Подозревая розыгрыш, желание подшутить над новеньким и одновременно понимая неуместность такой затеи, Тертышный потупился…
Летчики за столом были серьезны.
— С июля месяца — сто боевых вылетов?!
— Я в августе начал. Переучился на ИЛ и пошел, — пояснил Миша. Он не легко выговорил это «пошел», вновь поддался хлынувшим чувствам. — Первый вылет второго августа, как сейчас помню. Командир звена Федя Картовенко по плечу шлепнул… эх, мужик Федя Картовенко, в госпиталь попал, а то бы сами убедились, какой мужик. Рука у Феди… теплая. И второй, и третий вылет второго августа. А бывало, по пять раз в день вылетал, народу-то нет. Взлечу один, меня пара прикрывает, как аса, над целью уже табуном, гамузом, там не разберешь, кто персона, кто прикрывает, над целью все равны. Вчера разменял сотню. Погода — видишь? С утра сходил, вернулся.

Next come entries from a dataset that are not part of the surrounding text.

-- ==== Sys2Proof/Machine/Power.lean ====
section
/-! DEFINITION. Machine/Power.lean: the supply and the RESET input: what is lost (R196), and the sequence that starts the part
(R197). Where the supply and the RESET input meet, each of the four commands does what log entry 23 says. -/

namespace Sys2Proof.Machine

/-- R17: a slot keeps its occupant and its enable. -/
def slotVolatile (x : Slot) : Slot := { x with sensed := .unknown, discrepancy := false }

/-- R197, step 1, for the tally: the retained fields of R41, and every other at its power-on value, permits withdrawn. -/
def tallyVolatile (t : Tally) : Tally :=
  { blankTally with bha := t.bha, stack := t.stack, handling := t.handling, state := t.state, makeupMin := t.makeupMin,
                    makeupMax := t.makeupMax }

/-- R85: the pump table, the four limits and V_p are retained. -/
def circVolatile (c : Circ) : Circ :=
  { blankCirc with pump1 := c.pump1, pump2 := c.pump2, lossThreshold := c.lossThreshold,
                   gainThreshold := c.gainThreshold, flowOutMax := c.flowOutMax, pitStep := c.pitStep,
                   pumped := c.pumped }

/-- R197, step 1: the counter at 0, both permits withdrawn, every volatile field at its power-on value (R17, R41, R44, R85,
R101, R163, R167, R191); the retained fields as they are. -/
def volatileReset (s : State) : State :=
  { s with seconds := 0, storeBlank := false, rack := { s.rack with slots := s.rack.slots.map slotVolatile },
           tally := tallyVolatile s.tally, depth := { blankDepth with hole := s.depth.hole },
           circ := circVolatile s.circ, lag := { s.lag with returnsLoss := false, returnsFlowOut := none },
           ports := freshPorts, modes := { s.modes with request := none } }

/-- R196, R198: a blank store filled with the factory values, and the store-blank flag set. -/
def fillFactory (s : State) : State :=
  { s with storeBlank := true, rack := blankRack, tally := blankTally, depth := blankDepth, circ := blankCirc,
           lag := blankLag, log := blankLog, meter := blankMeter, levels := defaultLevels, modes := blankModes,
           job := blankJob }

/-- R197, step 2. -/
def readStore (storeValid : Bool) (s : State) : State := if storeValid then s else fillFactory s

/-- R197, step 3: the mode chosen. -/
def chosenMode (s : State) : Mode := if s.job.isOpen ∧ entryFailing s = 0 then .watch else .setup

/-- R197, step 3: the mode becomes the one chosen, with MODE_CHANGED where it differs; no step of R175, and no permit yet. -/
def chooseMode (s : State) : State :=
  let old := s.modes.mode
  let new := chosenMode s
  if new = old then s else raise .modeChanged new.code old.code (s.setModes { s.modes with mode := new })

/-- R149, R197, step 4: a power event on the open ticket, if a job is open. -/
def countPowerEvent (s : State) : State :=
  match s.job.isOpen, s.meter.openTicket with
  | true, some t =>
    s.setMeter { s.meter with openTicket := some { t with powerEvents := satAdd Config.max16 t.powerEvents 1 } }
  | _, _ => s

/-- R41, R197, step 5: a rod in the handling position makes the tally UNRESOLVED. -/
def checkTally (s : State) : State :=
  match s.tally.handling with
  | some serial => raise .rodUnresolved serial 0 (s.setTally { s.tally with state := .unresolved })
  | none => s

/-- R197: the six steps, after which the part acts on transactions. -/
def powerUp (storeValid : Bool) (s : State) : State :=
  (drivePermits (checkTally (countPowerEvent (chooseMode (readStore storeValid (volatileReset s)))))).setPower .running

/-- R197: power comes, or stands, with RESET held: the volatile state fresh and the permits withdrawn; the rest of the sequence
waits for RESET to be withdrawn (log entry 23). -/
def heldByReset (s : State) : State := (volatileReset s).setPower .resetHeld

/-- POWER_ON (R197): the power-on sequence, at once unless the RESET input is held. -/
def execPowerOn (storeValid : Bool) (s : State) : Host.Outcome State Fault Refusal :=
  match s.power with
  | .off => .next (powerUp storeValid s)
  | .running => .next (powerUp storeValid s)
  | .offResetHeld => .next (heldByReset s)
  | .resetHeld => .next (heldByReset s)

/-- RESET_ASSERTED (R197): while it is held, no transaction, second or expiry has an effect, and both permits are withdrawn;
asserted in the dark, it holds the part when power comes. -/
def execResetAsserted (s : State) : Host.Outcome State Fault Refusal :=
  match s.power with
  | .running => .next ((withdrawPermits s).setPower .resetHeld)
  | .off => .next (s.setPower .offResetHeld)
  | .resetHeld => .next s
  | .offResetHeld => .next s

/-- RESET_RELEASED (R197): the power-on sequence, which counts as a power event; in the dark, only the input changes. -/
def execResetReleased (storeValid : Bool) (s : State) : Host.Outcome State Fault Refusal :=
  match s.power with
  | .resetHeld => .next (powerUp storeValid s)
  | .offResetHeld => .next (s.setPower .off)
  | .off => .next s
  | .running => .next s

/-- R196, R197: the supply lost; a RESET input that is held stays held. -/
def darkened : Power → Power
  | .off => .off
  | .running => .off
  | .resetHeld => .offResetHeld
  | .offResetHeld => .offResetHeld

/-- POWER_LOSS (R196): the volatile state is lost (it is held at its power-on values, log entry 24), the retained store stands,
and the part stops until power returns. -/
def execPowerLoss (s : State) : Host.Outcome State Fault Refusal := .next ((volatileReset s).setPower (darkened s.power))

end Sys2Proof.Machine
end

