-- ==== Sys2Proof/Certificates/Slice0/Obligations.lean ====
section
/-! DEFINITION. Certificates/Slice0/Obligations.lean: the statements for the provers, in the order of the manual's chapters. A
statement about a request gives its whole rule: the reply of each check in the order of the checks, and, where every check
passes, the state that the request leaves, written out field by field, so that what it leaves alone is part of it. -/

section

open Sys2Proof Sys2Proof.Machine

/-! ### The queue and the reset state -/

/-- The command at the front of the queue is taken, with the rest of the queue waiting; the model's choice (log entry 2): on an
empty queue the part idles. -/
def Obligations.StepTakesFrontCommand : Prop :=
  (∀ (c : Instr) (rest : List Instr) (s : State),
    step { s with pending := c :: rest } = exec c { s with pending := rest }) ∧
  ∀ s : State, s.pending = [] → step s = .next s

/-- R198: what a blank store gives, field by field, as the reset state holds it. -/
def Obligations.ResetHoldsFactoryState : Prop :=
  let s := State.reset
  s.rack.rods = [] ∧ s.rack.slots.length = 256 ∧
    (∀ x ∈ s.rack.slots, x.occupant = none ∧ x.sensing = false ∧ x.sensed = .unknown ∧ x.discrepancy = false) ∧
    s.rack.laidOut = [] ∧ s.rack.jointLimit = 500 ∧ s.rack.hourLimit = 1500 ∧
    s.tally.bha = [] ∧ s.tally.stack = [] ∧ s.tally.handling = none ∧ s.tally.state = .onBlock ∧
    s.tally.makeupMin = 4 ∧ s.tally.makeupMax = 120 ∧ s.depth.hole = none ∧
    s.circ.pump1 = { displacement := 0, efficiency := 1000, maxRate := 100 } ∧
    s.circ.pump2 = { displacement := 0, efficiency := 1000, maxRate := 100 } ∧
    s.circ.lossThreshold = 60 ∧ s.circ.gainThreshold = 60 ∧ s.circ.flowOutMax = 3000 ∧ s.circ.pitStep = 800 ∧
    s.lag.program = [] ∧ s.lag.queue = [] ∧ s.lag.nextSample = 1 ∧
    (∃ x, s.log.intervals = [x] ∧ x.top = 0 ∧ x.posted = .bandB) ∧
    s.log.detector.mode = .single ∧ s.log.detector.ratio = 200 ∧
    s.meter.card.bandRates = [0, 0, 0, 0] ∧ s.meter.card.hourly = [0, 0, 0, 0, 0] ∧
    s.meter.card.prices = [0, 0, 0, 0, 0, 0, 0, 0] ∧ (∀ m ∈ s.meter.card.multipliers, m = 1000) ∧
    s.meter.card.multipliers.length = 8 ∧ s.meter.card.defaultBand = .bandB ∧
    s.meter.openTicket = none ∧ s.meter.closed = [] ∧
    s.levels = [0, 0, 0, 0, 1, 1, 1, 1, 1, 1, 1, 2, 2, 2, 2, 2, 2, 2, 2, 3, 3, 3, 3, 3, 3] ∧
    (∀ w, s.modes.flags w = { wake := false, notice := false }) ∧ s.job.isOpen = false ∧ s.modes.mode = .setup

/-- The model's choice (log entry 3): the reset state is what the power-on of a part with a blank store leaves, whatever stood
before, but for the commands that wait; with the RESET input held the sequence waits for it (Obligations.PowerAndResetInput). -/
def Obligations.BlankPowerOnGivesReset : Prop :=
  ∀ s : State, s.power = .off ∨ s.power = .running → exec (.powerOn false) s = .next { State.reset with pending := s.pending }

— Давайте-ка за это делю, — предложил летчик, сосед Тертышного.
— За погоду, — уточнил Миша.
— И за нее. За вечный туман над Большой Лепетихой.
— Как подгадали, товарищ лейтенант, как раз под праздники, — вставил старшина, определявший воентехника на постой.
— Старался, Конон-Рыжий, старался.
— Да, это праздник. Вернее, подарок празднику. — Подняв кружку, старшина медлил, не позволял себе упредить в священнодействии молодых командиров, весьма за столом рассеянных.
— Каждому своя чаша, — сказал Клюев. — Кому эта досталась, кому заздравная, выбирать не приходится. Выпили.
— Товарищ лейтенант, далека вам кажется Заимка? — спросил Конон-Рыжий.
— Не ближний край.
— Старый Крым — дальше, — заявил старшина, взывая к жалости, к сочувствию с неприкрытой, выжидательной требовательностью.
Клюев отнесся к его словам с пониманием, в большем Конон-Рыжий не нуждался.
— Сто боевых вылетов на ИЛе такой факт! — отвлекся он от Старого Крыма. — Сто вылетов надо отмечать отдельно. Шутите? Сто!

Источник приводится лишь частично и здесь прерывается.